再びグレンはアリアを抱えあげたものの、相変わらず目を醒ましそうにない。
「うーん、彼女どうしよう。すぐに目を醒ますかなぁ? 荷車や盗賊はいいけど、彼女をここに寝かしておくのは危ないよな」
グレンは比較的多くの魔法を使えるが、回復系の魔法だけは使えないのでアリアをすぐに目覚めさせる術がない。
捜索隊が来るには二日はかかるだろうし、その間に魔物が出たら? なんて事を考えていたグレンに突然アリアが答えた。
「ねえ、置いてくつもりじゃないよね?」
腕の中のアリアとバッチリ目が合ったグレンは、驚いてアリアを落としそうになった。
落とされそうになったアリアも慌ててグレンの首にしがみつく。
「お、起きてたんですか?」
「ああ……うん。実は最初からね。かかえられちゃって言いにくくなっちゃった……後、ほら。転移とかしちゃうしさ」
「み、見られたんですか。転移……」
「うん。でも大丈夫だよ! ほら、私って口が固いからね」
アリアの『口が固いから』については口を滑らした事があるので若干の疑問を感じるグレンだったが。
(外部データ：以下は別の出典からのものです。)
/-- A comparison: EQ, NE, LT, LE, GT, GE; a NaN compares false except under NE (R152). -/
def condFV (cond : Nat) (x y : FV) : Bool :=
  match cond with
  | 0 => FV.eq x y
  | 1 => !FV.eq x y
  | 2 => FV.lt x y
  | 3 => FV.lt x y || FV.eq x y
  | 4 => FV.lt y x
  | _ => FV.lt y x || FV.eq x y

/-- CMP: lanes compared into a mask; masked-off lanes give 0, and so do the mask bits beyond 64 lanes (R152; log 144). -/
def opVecCmp (core : Nat) (u : UOp) (_s : State) (d : Dev) : Dev :=
  let ty := laneTy u.w
  let c := d.chip.core core
  let fm := laneFmt ty
  let xs := lanes ty (c.rdW (opIdx u.w.f1))
  let ys := src2 c u ty
  let mk := c.rdM (maskIdx u.w)
  d.onCore core fun c => c.wrM (opIdx u.w.f0) (BitVec.ofNat 128 (maskOf (laneCount ty) fun l =>
    mk.getLsbD l && condFV (bitsOf u.w.i 0 3) (fm.decode (xs.getD l 0)) (fm.decode (ys.getD l 0))))

/-- SEL (R152). -/
def opSel (core : Nat) (u : UOp) (_s : State) (d : Dev) : Dev :=
  let ty := laneTy u.w
  let c := d.chip.core core
  let xs := lanes ty (c.rdW (opIdx u.w.f1))
  let ys := src2 c u ty
  let sel := c.rdM (opIdx u.w.f3)
  writeLanes core u ty ((List.range (laneCount ty)).map fun l => (if sel.getLsbD l then xs.getD l 0 else ys.getD l 0, 0)) d

/-- Lanes of CVT: (lane of F0, lane of F1). The 128-lane side uses the half that I[4] selects; with 128 lanes on both
sides the selected lanes keep their place (R152, log 12). -/
def cvtLanes (tyD tyS : Nat) (hi : Bool) : List (Nat × Nat) :=
  let o := if hi then 64 else 0
  (List.range 64).map fun l =>
    (if laneBytes tyD = 2 then l + o else l, if laneBytes tyS = 2 then l + o else l)

/-- CVT (R101 to R104, R152). -/
def opCvt (core : Nat) (u : UOp) (_s : State) (d : Dev) : Dev :=
  let tyD := laneTy u.w
  let tyS := bitsOf u.w.i 0 4
  let c := d.chip.core core
  let r := drawLanes (bitOf u.w.h 8) 64 d
  let v := c.rdW (opIdx u.w.f1)
  let mk := c.rdM (maskIdx u.w)
  let outs := (cvtLanes tyD tyS (bitOf u.w.i 4)).mapIdx fun k p =>
    (p.1, convert (laneFmt tyD) ((laneFmt tyS).decode (lane tyS v p.2)) (bitOf u.w.i 5) (r.1.getD k none))
  let on := outs.filter fun o => mk.getLsbD o.1
  let d := r.2.onCore core fun c =>
    c.wrW (opIdx u.w.f0) (ofLanes tyD ((lanes tyD (c.rdW (opIdx u.w.f0))).mapIdx fun l x => ((on.find? fun o => o.1 = l).map fun o => o.2.1).getD x))
  (d.coreFlags core (orAll (on.map fun o => o.2.2))).countSat core (satCount (on.map fun o => o.2.2))

/-- Packed elements as bytes (R91). -/
def packElems (e : Nat) (l : List Nat) : List Byte :=
  leBytes ((l.length * e + 7) / 8) (l.foldr (fun x n => n * 2 ^ e + x % 2 ^ e) 0)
それよりも、ずっとアリアに抱き付かれている事に気付いて緊張で体が強張っていた。
「な……なんかすいません」
「なんでグレンくんが謝るのよ。ってか、また助けられちゃったね」
「あの、何があったか聞いてもいいですか?」
「うん。その前にさ……もう下ろしてくれていいよ……」
頬を赤らめるアリアを見て、グレンは抱えたままだったアリアを慌てて下に降ろした。
すると、ボサボサになっている自分の髪を一生懸命手櫛で整えながらアリアは話始めた。